Abstract 5551: Apelin is Necessary for the Maintenance of Insulin Sensitivity
BACKGROUND: The recently discovered cardioactive peptide apelin has been shown to be involved in the maintenance of insulin sensitivity. However, questions persist regarding its precise role and molecular mechanism of action.

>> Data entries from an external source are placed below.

/-- Whether deposits of a slot's run are still to be counted. -/
def slotDeps (s : State) (slot : Nat) : Bool := s.deps.any (fun d => match d.src with
  | .hop j _ => j == slot
  | _ => false)

/-- The state with a subscriber's source told that it leaves, which it is once: its run has been stopped, has failed or ends (R308). -/
def tellLeave (s : State) (slot : Nat) (it : Itin) : State :=
  if it.role = 2 && !it.gone then tierSend (withItin s slot { it with gone := true }) it it.peer (.leave it.rope ownPkg) else s

/-- Whether the unit that posted an itinerary's command has ended; it has not while it is away (R372, R440). -/
def posterGone (s : State) (it : Itin) : Bool :=
  match runById s it.cmd with
  | some r => !posterHere s r.cmd && !s.aways.any (fun a => a.unit.uid == r.cmd.uid)
  | none => true

/-- The slot whose subscriber is to leave in this clock: its run has been stopped or has failed, or its unit has ended (R308, R424). -/
def leaveDue (s : State) : Option (Nat × Itin) :=
  s.itins.find? (fun e => e.2.role == 2 && !e.2.gone && (e.2.stop.isSome || e.2.fail.isSome || posterGone s e.2))

/-- The run of an itinerary that has ended, its slot idle again; deposits that a failed H2 has made are counted or discarded first
(R304). -/
def tierWork (s0 : State) (r : Run) : State :=
  match s0.itins.find? (fun e => e.2.cmd == r.cmd.id) with
  | none => s0
  | some (slot, it) =>
    match itinEnd it with
    | none => s0
    | some (st, sub, d, n) =>
      if slotDeps s0 slot then s0
      else
      let s := tellLeave s0 slot it
      setRun { s with itins := mapErase s.itins slot } { r with worked := true, status := st, sub := sub, detail := d, count := n }

/-! ## Ropes (R306 to R308) -/

/-- The running source of a rope in this package. -/
def ropeSource (s : State) (rope : Nat) : Option (Nat × Itin) := s.itins.find? (fun e => e.2.role == 1 && e.2.rope == rope)

/-- Whether join `k` is the next the source takes: in the order of the clocks in which joins reach the hub, ties to the lower package,
those counted that still stand in the network (R307). -/
def joinNext (s : State) (rope pkg arrived k : Nat) : Bool :=
  ((span 0 s.joins.length).zip s.joins).all (fun e => e.1 == k || (match e.2.body with
    | .join r p _ _ _ => r != rope || arrived < e.2.arrived || (arrived == e.2.arrived && (pkg < p || (pkg == p && k < e.1)))
    | _ => true))
  && s.net.all (fun f => f.dst != ownPkg || (match f.body with
    | .join r p _ _ _ => r != rope || arrived < f.arrived || (arrived == f.arrived && pkg ≤ p)
    | _ => true))

/-- The source's answer to a join (R307): accepted, or refused with whether the fabric window excludes it. -/
def joinAnswer (s : State) (it : Itin) (pkg nsteps wsteps1 : Nat) : Bool × Bool :=
  let pt := partOf s it.part
  if !(pt.fablo ≤ pkg && pkg ≤ pt.fabhi) then (false, true)
  else (!(it.sent > 0 || wsteps1 < it.slack || nsteps != it.nsteps || it.accepted ≥ it.nsub), false)

/-- A source whose subscriber has gone: it is excluded from CONS, and has left early where a step is not landed (R308). -/
def withoutSub (it : Itin) (pkg : Nat) : Itin :=
  match it.subs.find? (fun u => u.pkg == pkg) with
  | some u =>
    { it with subs := it.subs.filter (fun v => v.pkg != pkg)
              left := if (span 0 it.nsteps).all u.acked.contains then it.left else it.left + 1 }
  | none => it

METHODS: Insulin (0.75 U/kg) tolerance testing (ITT) was performed on mice with generalized deficiency of the apelin gene (APKO). Additionally, fasting glucose, insulin, free fatty acid (FFA), and adiponectin levels were determined. To assess the impact of exogenously delivered apelin on insulin sensitivity, osmotic pumps containing pyroglutamated apelin-13 or saline were implanted in APKO mice for 4 weeks. Following the infusion, ITTs were repeated and the animals sacrificed. In selected animals, insulin (0.75 U/kg) was delivered 30 minutes prior to sacrifice; soleus muscles were then harvested, homogenized in lysis buffer, and insulin-induced Akt phosphorylation determined by Western blotting. Apelin-13 infusion, ITTs, and serum insulin, glucose, FFA, and adiponectin measurements were also performed in obese diabetic db/db mice. To probe the underlying mechanism for apelin’s effects, apelin-13 (1 μM) was also delivered to cultured C2C12 myotubes. 2-[3H]-deoxyglucose uptake and Akt phosphorylation were assessed.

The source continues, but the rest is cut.